Ancora oggi mi chiedo se è stato più il coraggio o più la follia a farmi

decidere, poco più di tre anni fa, di cambiare radicalmente la mia vita, lasciare

il mio lavoro e la mia avviata carriera, la mia casa, gli amici e i familiari, per

intraprendere questo percorso di studi che mi porterà a poter praticare una

professione totalmente differente dalla precedente e quanto mai affascinante.

Quel che so per certo è che, se sono arrivato fino a qui, lo devo a lei, la mia

compagna Viviana, che ha sempre creduto in me, molto più di quanto lo abbia

mai fatto io. E’ stata lei dapprima a suggerirmi e poi ad esortarmi ad

iscrivermi a questa facoltà; è stata lei che mi ha sempre sostenuto e anche

molto spesso sopportato durante questi anni di studi.

Un ringraziamento e delle scuse vanno anche alle mie due bimbe, Giorgia e

Chiara, che molte volte hanno dovuto rinunciare alla mia presenza perché

dovevo studiare.

Un ringraziamento particolare al mio relatore dott. A. Manelli, il quale mi ha

proposto questo argomento di studio e mi aiutato nella stesura di questa tesi,

oltre che nella raccolta e nell’interpretazione dei dati, insieme al sempre

disponibile e preparatissimo correlatore Massimo Strazzer.

Ringrazio, inoltre, la prof.ssa Marcella Protasoni e la prof.ssa Marina

Reguzzoni per avermi aiutato nel reclutamento dei soggetti “volontari” da

analizzare presso l’università Insubria di Varese, nonché il prof.
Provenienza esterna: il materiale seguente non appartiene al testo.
theorem memOk_written_ldB {s : State} {x : Reg} (hs : memOk s) (hfault : faultOf (.ldB x) s = none) :
    memOk (written (.ldB x) s) :=
  s.memOk_storeBytes _ _ hs (le_memSize_of_rangeFault hfault (Nat.succ_ne_zero 2))

theorem memOk_written_storeRegs {s : State} {x : Reg} (hs : memOk s) (hfault : faultOf (.storeRegs x) s = none) :
    memOk (written (.storeRegs x) s) := by
  have hin : s.indexAddr + (s.regsUpTo x).length ≤ memSize := by
    rw [State.length_regsUpTo]
    exact le_memSize_of_rangeFault hfault (Nat.succ_ne_zero _)
  exact s.memOk_storeBytes _ _ hs hin

theorem memOk_exec {i : Instr} {s t : State} (hs : memOk s) (h : exec i s = .next t) : memOk t := by
  obtain ⟨-, -, -, -, -, hstores, -⟩ := onlyListedInstructionsWriteTheRest i s t h
  by_cases hkept : t.mem = s.mem
  · rwa [memOk, hkept, (endsCycle_of_exec h).cfg_eq]
  · rcases exec_cases h with ⟨f, -, rfl⟩ | ⟨hfault, rfl⟩
    · exact hs
    · obtain ⟨x, rfl | rfl⟩ := hstores hkept
      · exact memOk_written_ldB hs hfault
      · exact memOk_written_storeRegs hs hfault

/-- Settles O57: only the two stores write memory, and they write inside it, where a write keeps the canonical form. -/
theorem everyStepKeepsMemoryCanonical : Obligations.EveryStepKeepsMemoryCanonical := by
  intro s t hs h
  refine step_preserves (P := memOk) (fun hsame hs => ?same) (fun _ hs hexec => memOk_exec hs hexec) hs h
  case same =>
    obtain ⟨-, -, hmem, hcfg⟩ := hsame
    rwa [memOk, hmem, hcfg]

/-! ## PC and return addresses -/

/-- From the address of a word inside memory the next ones are at most 0x1002: the sums do not wrap. -/
theorem next_words_le {pc : Word} (h : pc.toNat + 2 ≤ memSize) : (pc + 2).toNat ≤ 0x1000 ∧ (pc + 4).toNat ≤ 0x1002 := by
  unfold memSize at h
  constructor <;> bv_omega

theorem stack_getD_le {s : State} (h : ∀ k : Fin 32, s.stack[k].toNat ≤ 0x1000) (k : Nat) :
    ((s.stack[k]?).getD 0).toNat ≤ 0x1000 := by
  by_cases hk : k < 32
  · rw [Vector.getElem?_eq_getElem hk]
    exact h ⟨k, hk⟩
  · rw [Vector.getElem?_eq_none (Nat.not_lt.1 hk)]
    decide

theorem nextOf_le {s : State} (hPC : s.PC.toNat + 2 ≤ memSize) (hstack : ∀ k : Fin 32, s.stack[k].toNat ≤ 0x1000)
    (i : Instr) : (nextOf i s).toNat ≤ 0x10FE := by
  have hpc : s.PC.toNat + 2 ≤ 4096 := hPC
  obtain ⟨h2, h4⟩ := next_words_le hPC
  have hskip (c : Prop) [Decidable c] : (if c then s.PC + 4 else s.PC + 2).toNat ≤ 0x10FE := by
    split <;> omega
  cases i with
  | jp nnn | call nnn =>
    have hn := nnn.isLt
    rw [nextOf, targetOf_toNat]
    omega
  | ret => exact (stack_getD_le hstack _).trans (by decide)
  | jpV0 nnn =>
    have hn := nnn.isLt
    have hv := (s.reg 0).isLt
    rw [nextOf, offsetTarget_toNat]
    omega
  | ldVxK x =>
    rw [nextOf]
    split <;> omega
  | seByte x kk => rw [nextOf]; exact hskip _
  | sneByte x kk => rw [nextOf, ← ite_not]; exact hskip _
  | seReg x y => rw [nextOf]; exact hskip _
  | sneReg x y => rw [nextOf, ← ite_not]; exact hskip _
  | skp x => exact hskip _
  | sknp x => exact hskip _
  | _ => exact h2.trans (by decide)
Andrea

Moriondo, per aver fornito lo spazio per ospitare l’Osteobike ed effettuare

parte delle prove, presso il suo laboratorio, oltre che materiale e supporto

tecnico per le rilevazioni elettromiografiche.

Ringrazio, infine, tutti i miei compagni di corso, i fisioterapisti e le

fisioterapiste della Palestra riabilitativa di Bussana e gli studenti

dell’università Insubria che si sono gentilmente prestati alle varie prove.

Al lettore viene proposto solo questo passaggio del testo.